= Molucca Sea Collision Zone =

Region of complex tectonic activity in Indonesia

The Molucca Sea Collision Zone is postulated by paleogeologists to explain the tectonics of the area based on the Molucca Sea in Indonesia.

==Tectonics==
The tectonic relationship of the Sangihe plate, Halmahera plate, and the Molucca Sea plate, plus the volcanic Halmahera Arc and the Sangihe Arc is complex. Their interrelationship constitutes the Molucca Sea Collision Zone. The north of this zone interlinks with the Philippine Mobile Belt. Some call this linkage the Philippine–Halmahera Arc and consider it an integral part of the elongated zone of convergence extending north through the Philippines into eastern Taiwan. In the Molucca Sea Collision Zone model, the Molucca Sea plate has been totally consumed by the arc-arc collision of the Halmahera Arc and the Sangihe Arc of eastern Indonesia.

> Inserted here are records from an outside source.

-- ==== Sys2Proof/Machine/Step.lean ====
section
/-! DEFINITION. One step of the system: find what it performs (`fetch`), decode it, execute it. -/

namespace Sys2Proof.Machine

/-- One step. A code word that names nothing is refused by name (R104). -/
def step (s : State) : Host.Outcome State Fault Refusal :=
  match fetch s with
  | (.word w, t) =>
    match decode w with
    | .ok i => exec i (monitorForeign w t)
    | .error e => .refused (.undecodable e)
  | (.write a v, t) => hostWrite Params.chip a v t

/-- The state whose next step runs the instruction of a table word (log 5); a number that is no code word of the width
changes nothing. -/
def State.withFetchWord (s : State) (nbits w : Nat) : State :=
  match tableWord nbits w with
  | some cw => placeWord cw s
  | none => s

end Sys2Proof.Machine
end

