/-- `START` and `n` steps issue the first `n` events of the closed form (R178, R243). -/
theorem run_refresh (hst : s.st = .idle) (hbusy : s.busy = false) (hin : s.inputs = [.host (.cmd 1#1)])
    (hfb : s.fb.complete) {n : Nat} (hn : n < 9312) : ∃ t, core.run (1 + n) s = .next t ∧ RefreshAt s n t := by
  induction n with
  | zero =>
    obtain ⟨t, hstep, ht⟩ := step_start_refresh hst hbusy hin
    exact ⟨t, run_succ_of_next 0 hstep, ht⟩
  | succ n ih =>
    obtain ⟨t, hrun, ht⟩ := ih (by omega)
    obtain ⟨u, hstep, hu⟩ := ht.step hfb (by omega)
    exact ⟨u, (run_add (1 + n) 1 hrun).trans (run_succ_of_next 0 hstep), hu⟩

end Run

/-- Settles O49: 9311 steps inside the refresh, and the one that ends it. -/
theorem refreshTraceIsClosedForm : Obligations.RefreshTraceIsClosedForm := by
  intro s hst hbusy hin hfb
  refine ⟨?complete, fun n hn => ?before⟩
  case complete =>
    obtain ⟨t, hrun, ht⟩ := run_refresh hst hbusy hin hfb (n := 9311) (by decide)
    obtain ⟨u, hstep, htrace, hcontrol, hidle, hufb, huin⟩ := step_refresh_last ht.inputs ht.counters ht.position
    obtain ⟨hust, hidx, hhalf, hch, hcol, hph, hab⟩ := hcontrol
    refine ⟨u, (run_add (1 + 9311) 1 hrun).trans (run_succ_of_next 0 hstep), ?trace, hust, hidle, hidx, hhalf, hch,
      hcol, hph, hab, hufb.trans ht.fb, huin⟩
    case trace =>
      rw [htrace, ht.trace, ht.fb, List.range_succ (n := 9311), List.map_append, List.append_assoc]
      rfl
  case before =>
    obtain ⟨t, hrun, ht⟩ := run_refresh hst hbusy hin hfb hn
    exact ⟨t, hrun, ht.busy, ht.trace⟩

end Sys2Proof.Machine
end

section
/-! SUPPORT. One row cycle with `FAULT` at 0 (R176, R207): the four address writes, and what the panel shows after
`SET LAT`. -/

namespace Sys2Proof.Machine

/-! ## The address writes -/

/-- The first `n` of the four address writes of index `i` (R173). -/
def addressEvents (i n : Nat) : List PinEvent := (List.range n).map (addressEvent i)

theorem addressEvents_succ (i n : Nat) : addressEvents i (n + 1) = addressEvents i n ++ [addressEvent i n] := by
  simp [addressEvents, List.range_succ]

/-- What the first `n` steps of SetRowAddress make of `s` (R173): the pins, the trace and the sequencer's next write. -/
def State.afterAddress (s : State) (n : Nat) : State :=
  { s with
    pin := replayPins s.pin (addressEvents s.idx.toNat n)
    trace := s.trace ++ addressEvents s.idx.toNat n
    ab := BitVec.ofNat 2 n
    st := if n < 4 then .setRowAddress else .enableLatch }

/-- One step of SetRowAddress is one more address write (R173). -/
theorem addressStep_afterAddress {s : State} (hf : s.fault = none) {n : Nat} (hn : n < 4) :
    addressStep Params.chip (s.afterAddress n) = s.afterAddress (n + 1) := by
  have hab : (BitVec.ofNat 2 n).toNat = n := Nat.mod_eq_of_lt hn
  have hevent : addressEvent s.idx.toNat n = ⟨addrBit s.idx (BitVec.ofNat 2 n), addrPin (BitVec.ofNat 2 n)⟩ := by
    rw [← addressEvent_toNat, hab]
  have hnext : (if n < 3 then BitVec.ofNat 2 n + 1#2 else 0#2) = BitVec.ofNat 2 (n + 1) := by
    interval_cases n <;> rfl
  have hst : (if n < 3 then if n < 4 then SeqState.setRowAddress else .enableLatch else .enableLatch) =
      if n + 1 < 4 then .setRowAddress else .enableLatch := by
    interval_cases n <;> rfl
  have hfault : (s.afterAddress n).fault = none := hf
  rw [addressStep_eq, afterEvent_eq hfault]
  simp only [State.afterAddress, addressEvents_succ, hevent, hab, hnext, hst, replayPins, List.foldl_append,
    List.foldl_cons, List.foldl_nil, List.append_assoc]

/-- The first `n` of the four steps of SetRowAddress (R173). -/
theorem run_afterAddress {s : State} (hst : s.st = .setRowAddress) (hab : s.ab = 0#2) (hin : s.inputs = [])
    (hf : s.fault = none) {n : Nat} (hn : n ≤ 4) : core.run n s = .next (s.afterAddress n) := by
  induction n with
  | zero =>
    have hzero : s.afterAddress 0 = s := by
      simp [State.afterAddress, addressEvents, replayPins, ← hst, ← hab]
    rw [hzero, run_zero]
  | succ n ih =>
    have hstate : (s.afterAddress n).st = .setRowAddress := if_pos (by omega)
    have hstep : step (s.afterAddress n) = .next (s.afterAddress (n + 1)) := by
      rw [step_no_inputs (s := s.afterAddress n) hin, hstate, ← addressStep_afterAddress hf (by omega)]
      rfl
    exact (run_add n 1 (ih (by omega))).trans (run_succ_of_next 0 hstep)

/-- After the fourth write the index is on the address lines (R173, R268). -/
theorem addr_afterAddress (s : State) : addr (s.afterAddress 4) = s.idx :=
  BitVec.eq_of_toNat_eq (addr_replayPins_setAddr s.idx.isLt rfl)

/-- The address writes leave the other pins alone. -/
theorem lat_afterAddress (s : State) : level (s.afterAddress 4).pin .lat = level s.pin .lat := by
  have hpin : (s.afterAddress 4).pin = replayPins s.pin (setAddr s.idx.toNat) := rfl
  rw [hpin]
  simp [replayPins, setAddr, wr, level_setLevel]

/-! ## The row cycle -/

/-- `CLR LAT` disables the latch and marks no fault (R172). -/
theorem disableStep_latOff {s : State} (hf : s.fault = none) :
    (disableStep Params.chip s).fault = none ∧ level (disableStep Params.chip s).pin .lat = false := by
  rw [disableStep_chip, emit_lat_low, afterEvent_eq hf]
  exact ⟨hf, level_setLevel_same ..⟩

/-- What the 576 steps of ShiftRowPairBits leave for the rest of the row cycle (R154, R160). -/
structure PairShifted (s t : State) : Prop where
  st : t.st = .setRowAddress
  ab : t.ab = 0#2
  idx : t.idx = s.idx
  inputs : t.inputs = []
  fault : t.fault = none
  lat : level t.pin .lat = false
  trace : t.trace = s.trace ++ shiftPair Params.chip s.fb.frame s.idx.toNat
  chain : ∀ half ch col, half < 2 → col < 32 →
    t.sr.getLsbD (191 - (96 * half + 32 * channelNum ch + col)) = s.fb.frame (s.idx.toNat + 16 * half) col ch

theorem run_shiftPair {s : State} (hst : s.st = .shiftRowPairBits) (hhalf : s.half = 0#1) (hch : s.ch = .blue)
    (hcol : s.col = 0#5) (hph : s.ph = .data) (hin : s.inputs = []) (hf : s.fault = none)
    (hlat : level s.pin .lat = false) (hfb : s.fb.complete) :
    ∃ t, core.run 576 s = .next t ∧ PairShifted s t := by
  obtain ⟨t, hrun, htst, -, -, -, -, htab, htidx, htf, htrace, hchain, -, -, -, htlat, -⟩ :=
    shiftPairFillsChain s hst hhalf hch hcol hph hin hf hlat hfb
  have hentry : s.CountersAfter 0 := ⟨hst, by simp [State.bitNum, hhalf, hch, hcol, channelNum]⟩
  obtain ⟨u, hrunBits, hu, -⟩ := run_bitsSent (.zero hph hin hf) hentry hlat hfb (Nat.le_refl 192)
  obtain rfl : t = u := Host.Outcome.next.inj (hrun.symm.trans hrunBits)
  exact ⟨t, hrun, htst, htab, htidx, hu.inputs, htf, htlat, htrace, hchain⟩

/-- What the whole row cycle leaves (R176): its events in the trace, the index on the address lines, and the two rows in
the output stage. -/
structure RowShown (s t : State) : Prop where
  fault : t.fault = none
  addr : addr t = s.idx
  trace : t.trace = s.trace ++ rowCycle Params.chip s.fb.frame s.idx.toNat
  out : ∀ half ch c, half < 2 → c < 32 →
    t.out.getLsbD (191 - (96 * half + 32 * channelNum ch + c)) = s.fb.frame (s.idx.toNat + 16 * half) c ch

/-- `SET LAT` puts the chain into the output stage (R175, R203). -/
theorem enableStep_rise {s : State} (hf : s.fault = none) (hlat : level s.pin .lat = false) :
    let t := enableStep Params.chip s
    t.fault = none ∧ addr t = addr s ∧ t.trace = s.trace ++ latOn Params.chip ∧ t.out = s.sr := by
  dsimp only
  rw [enableStep_chip, emit_lat_rise s hlat, afterEvent_eq hf]
  split <;> exact ⟨hf, by simp [addr, level_setLevel], rfl, rfl⟩
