-- ==== Sys2Proof/Machine/Engine.lean ====
section
/-! DEFINITION. The next move of a machine that is neither reset nor marked, at most one bus frame (10_state.md R15): a request presented at once (60_exceptions.md R154), the rest of the operation under way, the issued operation, or the next agent's move. -/

namespace Sys2Proof.Machine

/-- The rest of an operation of several bus frames goes on (R94, R95, R100, R101). -/
def resume : Pending → State → Answer
  | .read16Low lowAddr hi, s => resumeRead16 lowAddr hi s
  | .write16Low lowAddr lo, s => resumeWrite16 lowAddr lo s
  | .copyIn, s => copyInTurn s
  | .copyOut, s => copyOutTurn s

/-- The next move. A request presented at once is admitted or refused before anything else of the engine's goes on, and
what was under way stays as it is (R154). -/
def nextMove (s : State) : Answer :=
  match s.presentedNow with
  | some code => exec (decodeRequest code) { s with host := s.host.tail }
  | none =>
    match s.pending with
    | some r => resume r { s.passTime with pending := none }
    | none =>
      match s.op with
      | some i => exec i { s.passTime with op := none }
      | none => advance s

end Sys2Proof.Machine
end

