-- ==== Sys2Proof/Certificates/Slice0/Obligations.lean ====
section
/-! DEFINITION. The statements for the provers, each from the numbered rules of spec/. -/

open Sys2Proof Sys2Proof.Machine

/-! Encoding (30_encoding.md). -/

/-- Decoding the encoding of a well-formed operation gives it back, every operand at every value (R71 to R80). -/
def Obligations.DecodeEncodeRoundTrip : Prop :=
  ∀ i : Instr, i.wf RegMap.default = true → decode Config.default i.port (encode Config.default i) = .ok i

/-- Under any REGMAP a bus operation's frame decodes to an operation that does the same, however names collide. -/
def Obligations.DecodedFrameMeansTheSame : Prop :=
  ∀ (s : State) (i : Instr), s.cfg.opRead ≠ s.cfg.opWrite → i.port = .bus →
    ∃ j, decode s.cfg .bus (encode s.cfg i) = .ok j ∧ exec j s = exec i s

/-- The words of the table's bus frames, of R78 and of the codes of R79 and R80 decode to the rows they stand for, every
row once, and a frame whose byte 0 is neither opcode is `Invalid` (R86). The model's choices: the first frame of a 64-bit
word is its low half (log 33), and the 8-bit words 0x80 to 0x83, which the host port reserves, are the internal operations
(log 15). -/
def Obligations.TableWordsDecode : Prop :=
  decodeTableWord 32 0x0F042000 = some (.read8 0x0420) ∧ decodeTableWord 32 0xF047FEA1 = some (.write8 0x47FE 0xA1) ∧
  decodeTableWord 64 0x0F0425000F042400 = some (.read16 0x0424) ∧
  decodeTableWord 64 0xF0042502F0042408 = some (.write16 0x0424 0x0802) ∧
  decodeTableWord 32 0xF0000080 = some .mrReset ∧ decodeTableWord 32 0xF0001600 = some .imrClear ∧
  decodeTableWord 32 0xF0040004 = some .setMacraw ∧ decodeTableWord 32 0xF0040101 = some .cmdOpen ∧
  decodeTableWord 32 0xF0040110 = some .cmdClose ∧ decodeTableWord 32 0xF0040140 = some .cmdRecv ∧
  decodeTableWord 32 0xF0040120 = some .cmdSend ∧ decodeTableWord 32 0xF0040210 = some .ackSendOk ∧
  decodeTableWord 32 0xF0040204 = some .ackRecv ∧ decodeTableWord 32 0xF0001581 = some (.ackIr 0x81) ∧
  decodeTableWord 32 0x0F040300 = some .readSr ∧ decodeTableWord 32 0x0F001500 = some .readIr ∧
  decodeTableWord 32 0x0F040200 = some .readS0Ir ∧
  decodeTableWord 8 0x01 = some .init ∧ decodeTableWord 8 0x02 = some .pollOnce ∧ decodeTableWord 8 0x03 = some .transmit ∧
  decodeTableWord 8 0x00 = some (.reservedRequest 0x00) ∧ decodeTableWord 8 0xFF = some (.reservedRequest 0xFF) ∧
  decodeTableWord 8 0x80 = some .receiveDrain ∧ decodeTableWord 8 0x81 = some .copyIn ∧
  decodeTableWord 8 0x82 = some .copyOut ∧ decodeTableWord 8 0x83 = some .dispatch ∧
  (∀ code ∈ ([0x80, 0x81, 0x82, 0x83] : List Byte), decodeRequest code = .reservedRequest code) ∧
  ∀ (c : Config) (op d : Byte) (a : Word), op ≠ c.opRead → op ≠ c.opWrite →
    decode c .bus (frameBytes op a d) = .error .invalidFrame

/-! Register transport (40_transport.md). -/

/-- READ8(a): one read frame whose data is the device's answer, and nothing else changes (R92). -/
def Obligations.Read8IssuesOneReadFrame : Prop :=
  ∀ (a : Word) (s : State), ∃ (d : Byte) (t : State), exec (.read8 a) s = .next t ∧
    d = (s.device.read s.cfg a).1 ∧ t.opResult = .data (zeroExtend d) ∧ t.h = s.h ++ [.r8 a d] ∧
    t.bus.wire = s.bus.wire ++ [.acquire, .xchg s.cfg.opRead, .xchg (hiByte a), .xchg (loByte a), .xchg 0x00, .release] ∧
    t.bus.held = false ∧ t.device = (s.device.read s.cfg a).2 ∧ onlyBus s t

/-- WRITE8(a, d): one write frame carrying `d`, and nothing else changes (R93). What the device holds after it is the model's
choice: it gets `d`, in its soft reset too (log 34, log 36). -/
def Obligations.Write8IssuesOneWriteFrame : Prop :=
  ∀ (a : Word) (d : Byte) (s : State), ∃ t : State, exec (.write8 a d) s = .next t ∧
    t.opResult = .done ∧ t.h = s.h ++ [.w8 a d] ∧
    t.bus.wire = s.bus.wire ++ [.acquire, .xchg s.cfg.opWrite, .xchg (hiByte a), .xchg (loByte a), .xchg d, .release] ∧
    t.bus.held = false ∧ t.device = s.device.write s.cfg a d ∧ onlyBus s t

/-- READ16(a): READ8 at `a`, then, in the next step of an undisturbed engine, READ8 at `a + 1` mod 2^16, and the value
`hi * 256 + lo`; nothing else changes (R94; one frame a step: R15, log 12). -/
def Obligations.Read16IsTwoReadFrames : Prop :=
  ∀ (a : Word) (s : State), ∃ (hi : Byte) (t : State), exec (.read16 a) s = .next t ∧
    hi = (s.device.read s.cfg a).1 ∧ t.h = s.h ++ [.r8 a hi] ∧
    t.bus = ⟨false, s.bus.wire ++ frameActs [s.cfg.opRead, hiByte a, loByte a, 0x00]⟩ ∧
    t = { s with
      bus := t.bus, device := (s.device.read s.cfg a).2, h := t.h, pending := some (.read16Low (a + 1) hi) } ∧
    (s.free = true → ∃ (lo : Byte) (v : Word) (u : State), step t = .next u ∧
      lo = (t.device.read s.cfg (a + 1)).1 ∧ v.toNat = hi.toNat * 256 + lo.toNat ∧ u.opResult = .data v ∧
      u.h = s.h ++ [.r8 a hi, .r8 (a + 1) lo] ∧
      u.bus = ⟨false, t.bus.wire ++ frameActs [s.cfg.opRead, hiByte (a + 1), loByte (a + 1), 0x00]⟩ ∧
      u.device = (t.device.read s.cfg (a + 1)).2 ∧ onlyBus s.passTime u)

/-- WRITE16(a, v): WRITE8 of the high byte at `a`, then, in the next step of an undisturbed engine, WRITE8 of the low byte
at `a + 1` mod 2^16; nothing else changes (R95; one frame a step: R15, log 12; the device gets the bytes sent: log 34, log 36). -/
def Obligations.Write16IsTwoWriteFrames : Prop :=
  ∀ (a v : Word) (s : State), ∃ (hi lo : Byte) (t : State), exec (.write16 a v) s = .next t ∧
    v.toNat = hi.toNat * 256 + lo.toNat ∧ t.h = s.h ++ [.w8 a hi] ∧
    t.bus = ⟨false, s.bus.wire ++ frameActs [s.cfg.opWrite, hiByte a, loByte a, hi]⟩ ∧
    t = { s with
      bus := t.bus, device := s.device.write s.cfg a hi, h := t.h, pending := some (.write16Low (a + 1) lo) } ∧
    (s.free = true → ∃ u : State, step t = .next u ∧ u.opResult = .done ∧
      u.h = s.h ++ [.w8 a hi, .w8 (a + 1) lo] ∧
      u.bus = ⟨false, t.bus.wire ++ frameActs [s.cfg.opWrite, hiByte (a + 1), loByte (a + 1), lo]⟩ ∧
      u.device = t.device.write s.cfg (a + 1) lo ∧ onlyBus s.passTime u)

/-- Each named write is the WRITE8 of REGMAP's address and value, and nothing else changes (R78). That the device gets the byte
sent is the model's choice (log 34, log 36). -/
def Obligations.NamedWritesIssueTheirFrame : Prop :=
  ∀ (v : Byte) (s : State),
    ∀ x ∈ ([(.mrReset, s.cfg.regmap.aMr, s.cfg.regmap.mrRst), (.imrClear, s.cfg.regmap.aImr, 0x00),
      (.setMacraw, s0Mr s.cfg.regmap, s.cfg.regmap.smrMacraw), (.cmdOpen, s0Cr s.cfg.regmap, s.cfg.regmap.cmdOpen),
      (.cmdClose, s0Cr s.cfg.regmap, s.cfg.regmap.cmdClose), (.cmdRecv, s0Cr s.cfg.regmap, s.cfg.regmap.cmdRecv),
      (.cmdSend, s0Cr s.cfg.regmap, s.cfg.regmap.cmdSend), (.ackSendOk, s0Ir s.cfg.regmap, s.cfg.regmap.sirSendOk),
      (.ackRecv, s0Ir s.cfg.regmap, s.cfg.regmap.sirRecv), (.ackIr v, s.cfg.regmap.aIr, v)] : List (Instr × Word × Byte)),
    ∃ t : State, exec x.1 s = .next t ∧ t.opResult = .done ∧ t.h = s.h ++ [.w8 x.2.1 x.2.2] ∧
      t.device = s.device.write s.cfg x.2.1 x.2.2 ∧ onlyBus s t

/-- Each named read is the READ8 of REGMAP's address, answering the device's byte, and nothing else changes (R109,
R116, R117). -/
def Obligations.NamedReadsIssueTheirFrame : Prop :=
  ∀ s : State,
    ∀ x ∈ ([(.readSr, s0Sr s.cfg.regmap), (.readIr, s.cfg.regmap.aIr), (.readS0Ir, s0Ir s.cfg.regmap)] : List (Instr × Word)),
    ∃ t : State, exec x.1 s = .next t ∧ t.opResult = .data (zeroExtend (s.device.read s.cfg x.2).1) ∧
      t.h = s.h ++ [.r8 x.2 (s.device.read s.cfg x.2).1] ∧ t.device = (s.device.read s.cfg x.2).2 ∧ onlyBus s t

/-- Under the default configuration (log 2) the ten named write frames are the words of R78. -/
def Obligations.NamedWritesAreTheirFrameWords : Prop :=
  ∀ s : State, s.cfg = Config.default →
    (∀ x ∈ ([(.mrReset, 0x0000, 0x80, 0xF0000080), (.imrClear, 0x0016, 0x00, 0xF0001600), (.setMacraw, 0x0400, 0x04, 0xF0040004),
      (.cmdOpen, 0x0401, 0x01, 0xF0040101), (.cmdClose, 0x0401, 0x10, 0xF0040110), (.cmdRecv, 0x0401, 0x40, 0xF0040140),
      (.cmdSend, 0x0401, 0x20, 0xF0040120), (.ackSendOk, 0x0402, 0x10, 0xF0040210), (.ackRecv, 0x0402, 0x04, 0xF0040204)] :
      List (Instr × Word × Byte × BitVec 32)),
      exec x.1 s = exec (.write8 x.2.1 x.2.2.1) s ∧ frameWord s.cfg.opWrite x.2.1 x.2.2.1 = x.2.2.2) ∧
    ∀ v : Byte, exec (.ackIr v) s = exec (.write8 0x0015 v) s ∧
      (frameWord s.cfg.opWrite 0x0015 v).toNat = 0xF0001500 + v.toNat

/-! The device's contract (10_state.md R47 to R51, 20_memory.md). -/

/-- The device may answer any byte to any read (R51). -/
def Obligations.DeviceMayAnswerAnyByte : Prop :=
  ∀ (a : Word) (b : Byte) (s : State) (ts : List DeviceTurn), s.device.turns = answerTurn b :: ts →
    ∃ t : State, exec (.read8 a) s = .next t ∧ t.opResult = .data (zeroExtend b) ∧ t.h = s.h ++ [.r8 a b]

/-- Reading a register, an interrupt register among them, clears nothing the device holds (R48). -/
def Obligations.ReadingClearsNothing : Prop :=
  ∀ (a a' : Word) (s t : State), (∀ x ∈ s.device.turns.head?, x.changes = []) → exec (.read8 a) s = .next t →
    t.device.held s.cfg a' = s.device.held s.cfg a'

/-- A write to an interrupt register clears exactly the flags whose bits are 1 (R47). The model's reading, log 24: this holds
of every bit of the global register too, S0_INT among them, and no other register changes with it; log 36: the byte that
clears is the byte sent. -/
def Obligations.WriteOneClearsTheFlag : Prop :=
  ∀ (c : Config) (a : Word) (v old : Byte) (dev : Device),
    a = c.regmap.aIr ∨ a = s0Ir c.regmap → a ≠ c.regmap.aMr → dev.held c a = some old →
    (∃ new : Byte, (dev.take c a v).held c a = some new ∧
      ∀ i : Nat, i < 8 → new.getLsbD i = (old.getLsbD i && !v.getLsbD i)) ∧
    ∀ a' : Word, a' ≠ a → (dev.take c a v).held c a' = dev.held c a'

/-- A write frame that is no soft reset changes what the device holds at its own address alone; an ordinary register
or window byte then holds the byte written (R64). The model's choices: the device gets the byte sent, where R96 lets a
corrupted exchange store another (log 36), in its soft reset too (log 34); a command does no more inside its frame (log 28),
and a register the device owns keeps its byte (log 23). -/
def Obligations.WriteFrameTouchesOneAddress : Prop :=
  ∀ (a : Word) (d : Byte) (s t : State), ¬(a = s.cfg.regmap.aMr ∧ flagSet d s.cfg.regmap.mrRst = true) →
    exec (.write8 a d) s = .next t →
    (∀ a' : Word, a' ≠ a → t.device.held s.cfg a' = (s.device.takeTurn s.cfg).held s.cfg a') ∧
    (a ≠ s.cfg.regmap.aIr → a ≠ s0Ir s.cfg.regmap → deviceOwned s.cfg.regmap a = false →
      t.device.held s.cfg a = some d) ∧
    (a ≠ s.cfg.regmap.aIr → a ≠ s0Ir s.cfg.regmap → deviceOwned s.cfg.regmap a = true →
      t.device.held s.cfg a = (s.device.takeTurn s.cfg).held s.cfg a)

/-- MR_RESET puts every device register at its reset value (R32, R64, R173); the model's choice, log 2 and log 4: those
values, under the default configuration, are the W5100's, and the device gets the byte sent (log 36). -/
def Obligations.SoftResetRestoresTheDevice : Prop :=
  (∀ (s : State) (a : Word), flagSet s.cfg.regmap.mrRst s.cfg.regmap.mrRst = true →
    ∃ t : State, exec .mrReset s = .next t ∧ t.device.held s.cfg a = deviceResetByte s.cfg a.toNat) ∧
  ∀ x ∈ ([(0x0000, 0x00), (0x0015, 0x00), (0x0016, 0x00), (0x0017, 0x07), (0x0018, 0xD0), (0x0019, 0x08), (0x001A, 0x55),
    (0x001B, 0x55), (0x0400, 0x00), (0x0401, 0x00), (0x0402, 0x00), (0x0403, 0x00), (0x0420, 0x08), (0x0421, 0x00),
    (0x0422, 0x00), (0x0423, 0x00), (0x0424, 0x00), (0x0425, 0x00), (0x0426, 0x00), (0x0427, 0x00), (0x0428, 0x00),
    (0x0429, 0x00)] : List (Word × Byte)),
    deviceResetByte Config.default x.1.toNat = some x.2

/-! The ring engine (41_ring.md). -/

/-- PHYS is BASE plus the pointer's low bits, never leaves the window, and the upper bits of the pointer do not affect
it (R97); NEXT maps the window into itself (R103, which the spec derives from R97 and R98). -/
def Obligations.CursorsStayInTheWindow : Prop :=
  ∀ base mask p q a : Word, Config.validWindow base mask = true →
    (phys base mask p).toNat = base.toNat + p.toNat % (mask.toNat + 1) ∧
    (p &&& mask = q &&& mask → phys base mask p = phys base mask q) ∧
    inWindow base mask (phys base mask p) = true ∧
    (inWindow base mask a = true → inWindow base mask (nextCursor base mask a) = true)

==Single collision zones==
The magmatic systems are reaching the end of their life as island arcs and are becoming a single collision zone, lending weight to the contention that Halmahera and Sangihe should be regarded as tectonic plates rather than volcanic arcs.

==Northern extension==
Seismic and tomographic discrepancies in the mantle up to 400 km below Mindanao in the Philippines, indicate it is a more advanced northern extension of the Molucca Sea Collision Zone.